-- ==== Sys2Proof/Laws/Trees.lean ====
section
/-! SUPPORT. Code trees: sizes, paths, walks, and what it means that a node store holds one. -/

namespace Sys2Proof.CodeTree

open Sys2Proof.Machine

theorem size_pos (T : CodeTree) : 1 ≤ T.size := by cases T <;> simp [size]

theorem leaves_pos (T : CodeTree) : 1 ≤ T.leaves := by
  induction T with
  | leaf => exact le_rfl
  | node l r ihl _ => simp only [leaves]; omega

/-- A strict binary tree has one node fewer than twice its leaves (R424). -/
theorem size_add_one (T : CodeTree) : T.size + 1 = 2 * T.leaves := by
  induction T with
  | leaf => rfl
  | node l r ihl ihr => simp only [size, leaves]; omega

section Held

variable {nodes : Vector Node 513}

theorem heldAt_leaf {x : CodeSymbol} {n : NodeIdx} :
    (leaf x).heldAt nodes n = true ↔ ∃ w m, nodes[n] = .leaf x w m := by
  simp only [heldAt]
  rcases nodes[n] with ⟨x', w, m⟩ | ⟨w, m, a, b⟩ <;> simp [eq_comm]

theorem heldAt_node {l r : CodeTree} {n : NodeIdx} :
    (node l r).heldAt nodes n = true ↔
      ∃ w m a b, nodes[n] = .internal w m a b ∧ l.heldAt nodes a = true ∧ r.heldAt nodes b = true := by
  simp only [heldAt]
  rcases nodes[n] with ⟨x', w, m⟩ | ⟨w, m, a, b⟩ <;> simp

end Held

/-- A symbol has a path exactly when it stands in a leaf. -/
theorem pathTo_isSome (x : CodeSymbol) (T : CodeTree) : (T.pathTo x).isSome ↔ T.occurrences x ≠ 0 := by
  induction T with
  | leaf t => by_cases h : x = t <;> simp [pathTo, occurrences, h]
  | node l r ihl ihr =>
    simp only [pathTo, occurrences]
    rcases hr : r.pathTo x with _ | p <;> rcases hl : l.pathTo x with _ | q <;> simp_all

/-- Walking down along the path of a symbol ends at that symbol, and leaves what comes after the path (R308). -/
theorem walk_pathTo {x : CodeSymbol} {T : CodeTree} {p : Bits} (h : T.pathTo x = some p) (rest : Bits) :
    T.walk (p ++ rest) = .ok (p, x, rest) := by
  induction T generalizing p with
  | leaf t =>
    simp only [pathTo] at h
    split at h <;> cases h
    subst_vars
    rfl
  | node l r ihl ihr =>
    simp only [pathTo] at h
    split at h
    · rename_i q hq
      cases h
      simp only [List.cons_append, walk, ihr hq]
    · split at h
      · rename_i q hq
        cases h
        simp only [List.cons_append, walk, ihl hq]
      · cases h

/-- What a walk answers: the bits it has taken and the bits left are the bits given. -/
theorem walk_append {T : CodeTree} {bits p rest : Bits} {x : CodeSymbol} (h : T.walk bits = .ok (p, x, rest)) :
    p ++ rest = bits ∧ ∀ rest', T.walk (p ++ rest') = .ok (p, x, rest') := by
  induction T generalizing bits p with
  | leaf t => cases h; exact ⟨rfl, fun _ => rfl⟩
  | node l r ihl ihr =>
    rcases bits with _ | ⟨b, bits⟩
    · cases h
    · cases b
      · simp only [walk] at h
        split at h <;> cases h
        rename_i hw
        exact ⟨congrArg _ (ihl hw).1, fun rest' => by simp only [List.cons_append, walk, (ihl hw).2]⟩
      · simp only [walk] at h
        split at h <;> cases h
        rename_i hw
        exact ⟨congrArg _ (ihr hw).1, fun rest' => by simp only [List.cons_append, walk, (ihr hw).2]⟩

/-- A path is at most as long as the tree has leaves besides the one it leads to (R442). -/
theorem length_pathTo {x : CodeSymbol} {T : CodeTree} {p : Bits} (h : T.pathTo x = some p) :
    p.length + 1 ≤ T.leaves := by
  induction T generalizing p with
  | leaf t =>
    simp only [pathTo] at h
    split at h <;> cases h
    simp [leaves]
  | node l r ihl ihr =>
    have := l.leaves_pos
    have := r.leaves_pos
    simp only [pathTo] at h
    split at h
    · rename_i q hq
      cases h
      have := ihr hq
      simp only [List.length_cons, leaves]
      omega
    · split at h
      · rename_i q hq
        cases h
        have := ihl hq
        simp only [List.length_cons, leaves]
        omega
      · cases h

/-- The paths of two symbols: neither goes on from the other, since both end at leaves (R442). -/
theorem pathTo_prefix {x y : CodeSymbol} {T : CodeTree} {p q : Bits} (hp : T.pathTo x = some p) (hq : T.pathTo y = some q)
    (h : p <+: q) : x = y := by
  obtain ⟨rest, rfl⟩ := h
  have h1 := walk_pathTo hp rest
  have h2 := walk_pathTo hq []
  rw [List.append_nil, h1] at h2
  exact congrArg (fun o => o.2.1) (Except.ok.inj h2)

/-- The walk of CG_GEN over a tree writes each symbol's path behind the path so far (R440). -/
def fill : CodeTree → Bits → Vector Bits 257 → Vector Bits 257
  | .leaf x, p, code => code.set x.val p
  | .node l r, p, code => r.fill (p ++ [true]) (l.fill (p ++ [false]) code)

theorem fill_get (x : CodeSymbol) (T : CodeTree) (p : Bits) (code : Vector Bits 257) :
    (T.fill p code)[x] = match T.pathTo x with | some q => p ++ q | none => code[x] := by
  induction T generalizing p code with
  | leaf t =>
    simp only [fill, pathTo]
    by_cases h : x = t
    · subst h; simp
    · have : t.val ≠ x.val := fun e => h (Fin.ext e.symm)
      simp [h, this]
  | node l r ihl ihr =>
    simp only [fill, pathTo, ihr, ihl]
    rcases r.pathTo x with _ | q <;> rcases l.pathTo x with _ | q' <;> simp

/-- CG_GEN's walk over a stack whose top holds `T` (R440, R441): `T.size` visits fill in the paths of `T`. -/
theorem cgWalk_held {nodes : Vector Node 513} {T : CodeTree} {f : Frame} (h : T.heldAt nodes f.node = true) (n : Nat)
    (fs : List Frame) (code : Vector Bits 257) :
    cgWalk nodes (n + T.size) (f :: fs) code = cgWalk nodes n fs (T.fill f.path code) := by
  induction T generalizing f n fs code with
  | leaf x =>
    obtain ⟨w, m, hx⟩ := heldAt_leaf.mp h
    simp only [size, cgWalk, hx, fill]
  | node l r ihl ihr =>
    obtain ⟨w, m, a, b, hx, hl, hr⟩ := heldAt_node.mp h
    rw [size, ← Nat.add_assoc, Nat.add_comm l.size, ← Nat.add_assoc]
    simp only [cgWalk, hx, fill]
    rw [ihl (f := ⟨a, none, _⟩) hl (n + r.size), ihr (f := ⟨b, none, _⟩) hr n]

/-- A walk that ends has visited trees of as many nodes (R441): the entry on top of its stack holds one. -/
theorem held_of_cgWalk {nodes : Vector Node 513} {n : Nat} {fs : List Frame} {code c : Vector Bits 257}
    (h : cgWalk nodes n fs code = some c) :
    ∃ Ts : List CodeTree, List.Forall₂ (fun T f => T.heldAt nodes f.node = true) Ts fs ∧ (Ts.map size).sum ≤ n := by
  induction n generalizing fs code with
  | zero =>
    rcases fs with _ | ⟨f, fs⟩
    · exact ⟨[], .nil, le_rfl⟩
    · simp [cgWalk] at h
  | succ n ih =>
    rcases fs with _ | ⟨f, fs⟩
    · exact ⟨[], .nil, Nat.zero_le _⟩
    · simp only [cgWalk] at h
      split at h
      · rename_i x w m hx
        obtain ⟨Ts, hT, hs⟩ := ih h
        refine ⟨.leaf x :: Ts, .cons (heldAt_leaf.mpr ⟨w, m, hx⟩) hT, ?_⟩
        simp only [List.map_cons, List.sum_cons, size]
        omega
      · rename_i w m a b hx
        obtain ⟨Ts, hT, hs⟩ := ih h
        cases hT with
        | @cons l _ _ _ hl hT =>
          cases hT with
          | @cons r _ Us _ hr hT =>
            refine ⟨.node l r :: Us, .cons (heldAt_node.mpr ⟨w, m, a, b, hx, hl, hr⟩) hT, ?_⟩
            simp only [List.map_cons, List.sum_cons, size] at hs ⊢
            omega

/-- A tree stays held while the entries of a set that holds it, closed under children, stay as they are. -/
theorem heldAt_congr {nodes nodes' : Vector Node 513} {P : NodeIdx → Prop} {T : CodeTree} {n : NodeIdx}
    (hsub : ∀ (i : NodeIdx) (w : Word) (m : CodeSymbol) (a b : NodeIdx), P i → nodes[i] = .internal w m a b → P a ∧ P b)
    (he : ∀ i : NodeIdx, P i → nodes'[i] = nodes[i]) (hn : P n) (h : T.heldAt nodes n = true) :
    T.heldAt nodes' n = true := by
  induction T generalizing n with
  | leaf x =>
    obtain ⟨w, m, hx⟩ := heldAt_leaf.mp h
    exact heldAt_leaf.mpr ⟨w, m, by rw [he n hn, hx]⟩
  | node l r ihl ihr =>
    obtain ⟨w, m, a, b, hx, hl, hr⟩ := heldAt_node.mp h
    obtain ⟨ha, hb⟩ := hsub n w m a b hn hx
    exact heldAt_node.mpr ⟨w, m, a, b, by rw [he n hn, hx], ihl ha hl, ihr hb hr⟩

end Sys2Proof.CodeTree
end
::::::::::
◆ **Problem**
Copy word for word the stretch of entries above from the line that has "p ++ rest = bits" through the line that has "code.set x.val p", both ends included, and nothing outside it.

◆ **Result of the exercise**
    p ++ rest = bits ∧ ∀ rest', T.walk (p ++ rest') = .ok (p, x, rest') := by
  induction T generalizing bits p with
  | leaf t => cases h; exact ⟨rfl, fun _ => rfl⟩
  | node l r ihl ihr =>
    rcases bits with _ | ⟨b, bits⟩
    · cases h
    · cases b
      · simp only [walk] at h
        split at h <;> cases h
        rename_i hw
        exact ⟨congrArg _ (ihl hw).1, fun rest' => by simp only [List.cons_append, walk, (ihl hw).2]⟩
      · simp only [walk] at h
        split at h <;> cases h
        rename_i hw
        exact ⟨congrArg _ (ihr hw).1, fun rest' => by simp only [List.cons_append, walk, (ihr hw).2]⟩

/-- A path is at most as long as the tree has leaves besides the one it leads to (R442). -/
theorem length_pathTo {x : CodeSymbol} {T : CodeTree} {p : Bits} (h : T.pathTo x = some p) :
    p.length + 1 ≤ T.leaves := by
  induction T generalizing p with
  | leaf t =>
    simp only [pathTo] at h
    split at h <;> cases h
    simp [leaves]
  | node l r ihl ihr =>
    have := l.leaves_pos
    have := r.leaves_pos
    simp only [pathTo] at h
    split at h
    · rename_i q hq
      cases h
      have := ihr hq
      simp only [List.length_cons, leaves]
      omega
    · split at h
      · rename_i q hq
        cases h
        have := ihl hq
        simp only [List.length_cons, leaves]
        omega
      · cases h

/-- The paths of two symbols: neither goes on from the other, since both end at leaves (R442). -/
theorem pathTo_prefix {x y : CodeSymbol} {T : CodeTree} {p q : Bits} (hp : T.pathTo x = some p) (hq : T.pathTo y = some q)
    (h : p <+: q) : x = y := by
  obtain ⟨rest, rfl⟩ := h
  have h1 := walk_pathTo hp rest
  have h2 := walk_pathTo hq []
  rw [List.append_nil, h1] at h2
  exact congrArg (fun o => o.2.1) (Except.ok.inj h2)

/-- The walk of CG_GEN over a tree writes each symbol's path behind the path so far (R440). -/
def fill : CodeTree → Bits → Vector Bits 257 → Vector Bits 257
  | .leaf x, p, code => code.set x.val p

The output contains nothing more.